1200g = F(i) + Starter + W(i) + Salt

You want your starter to be 20% of the final dough, which is 240g.  (1200 x 0.2 = 240g)
Of this you have 120g flour and 120g water.  
Let the total amount of flour in the recipe be F(t), which will be F(i) + 120g
Let the total amount of water in the recipe be W(t), whihc will be W(i) + 120g

So now we have  ...

1200g = F(t) + W(t) + Salt

Salt is 2% of the weight of the flour, or 0.02F(t)
Total water (W(t)) in the recipe is 70% of the weight of the flour, or 0.7F(t) 

So now we have ...

1200g = F(t) +  0.7F(t) + 0.02F(t)
1200g = 1.72F(t)
F(t)=698g

So the amount of pure flour to add (F(i)) is 578g (698-120=578)
The total amount of water in the reicpe is 0.7F(t), or 489g.  120g of this comes from the starter, so the amount of pure water to add (W(i)) is 369g (489-120=369)
The total amount of salt to add is 0.02F(t), or 14g (0.02 x 698 = 14) 

Thus, the final formula for your bread would be ...

1200g dough = 578g flour + 240g starter + 369g water + 14g salt

(it actually adds up to 1201g, due to decimal rounding errors)

ElenaN's picture
ElenaN

Hello Gapoma!

1)Is there an source where I could read more about such calculations, please?

2)I loved your calculations, but it is new for me and I still do not understand everything about it.

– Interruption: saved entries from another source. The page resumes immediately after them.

/-- The 64 bytes of a record as Table 11.5 lays them out, CHECK over bytes 0 to 55. -/
def recBytes (r : CRec) : List Byte :=
  let w0 := leBytes 8 r.ts
  let w1 := leBytes 2 r.block ++ leBytes 2 r.inst ++ leBytes 2 r.event ++ leBytes 2 r.coalesced
  let w2 := leBytes 8 (r.severity + (if r.overflow then 8 else 0) + (if r.fromTwin then 16 else 0)
    + (match r.part with | some p => p * 256 + 4096 | none => 0) + r.seq * 2 ^ 24)
  let body := w0 ++ w1 ++ w2 ++ (r.payload ++ List.replicate 32 0).take 32
  body ++ leBytes 8 (crc32c body)

/-! ### Rights and audit (14 R309, R314) -/

/-- Instance of a denied write's source (R309). -/
def denySrc : View → Nat
  | .fm ses => 0x0100 + ses
  | .host p _ => 0x0200 + p

/-- A write or command without the right: counted, WRITE_DENIED, a WARNING record (R309). -/
def deny (s : State) (v : View) : State :=
  let part := match v with
    | .host p _ => some p.val
    | .fm _ => none
  raise (finc s .roleDeniedWrites) .roleWriteDenied 0 part [] (some (denySrc v))

/-- Payload of an AUDIT_WRITE record (R314). -/
def auditPayload (blk inst off role ses value prev : Nat) : List Byte :=
  leBytes 2 blk ++ leBytes 2 inst ++ leBytes 2 off ++ leBytes 1 role ++ leBytes 1 ses
    ++ leBytes 8 value ++ leBytes 8 prev ++ List.replicate 8 0

/-- Stage the audit record of a write or command in an installer or maker session. It never latches: a
record that still holds the slot is committed first, for the write waits for the slot (R259, R314). -/
def audit (s : State) (ses : Session) (blk inst off value prev : Nat) : State :=
  let r := roleOf s ses
  if r < 2 then s
  else
    let k := srcKey 0x0100 (0x0300 + ses)
    let s := finc (commitSlot s k) .roleAuditsRecords
    (stageRec s (recOf s .role (0x0300 + ses) 0x0004 .audit none
      (auditPayload blk inst off r ses value prev))).1

/-- The audit record of a command: block 0xFFFF, its opcode, the first eight bytes of its input (R314). -/
def auditCmd (s : State) (ses : Session) (opcode : Nat) (payload : List Byte) : State :=
  audit s ses 0xFFFF 0 opcode (leAt payload 0 8) 0

/-! ### The end of a session (14 R312, R313) -/

/-- A session ends: an installer anchor written in it takes effect, and its end is recorded where a role was
fixed (R314). -/
def endSession (s : State) (k : Nat) : State :=
  match s.sessions.find? (fun e => decide (e.1 = k)) with
  | none => s
  | some (_, st) =>
    let s := { s with sessions := adel s.sessions k }
    let s := match st.newInstaller with
      | some h => raise { s with flash := { s.flash with installer := some h } } .roleAnchorChanged
      | none => s
    if st.role.isSome then record s .sessionEnded 0 none (leBytes 1 k) else s

/-- Every session that a test selects ends. -/
def endSessions (s : State) (f : SessionState → Bool) : State :=
  ((s.sessions.filter fun e => f e.2).map (·.1)).foldl endSession s

end Sys2Proof.Machine
end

I have a recipe by Chad Robertson

According to his recipe:

Flour 1000g – 100%

Water 750g – 75%

Leaven 200g (100g four+100g water)– 20%

Salt 20g – 2%

As far as I understand he does not count flour and water which is in the leaven, otherwise the total amount of the flower would be 1100 (but there is 1000 in his book), and the total amount of water would be 850 (not 750).

And he says the hydration of the dough is 75%.

Maybe you have an idea why he doesn’t calculate the flour and water which is in leaven?

I appreciate your opinion. Thank you in advance. And thank you for your calculations on this page, they helped me a lot!

dwfender's picture
dwfender

GAPOMA, great response....thanks for taking your time out.

I've written it all into an excel spreadsheet. If you guys don't make taking a look and telling me if it makes sense to you I would appreciate it.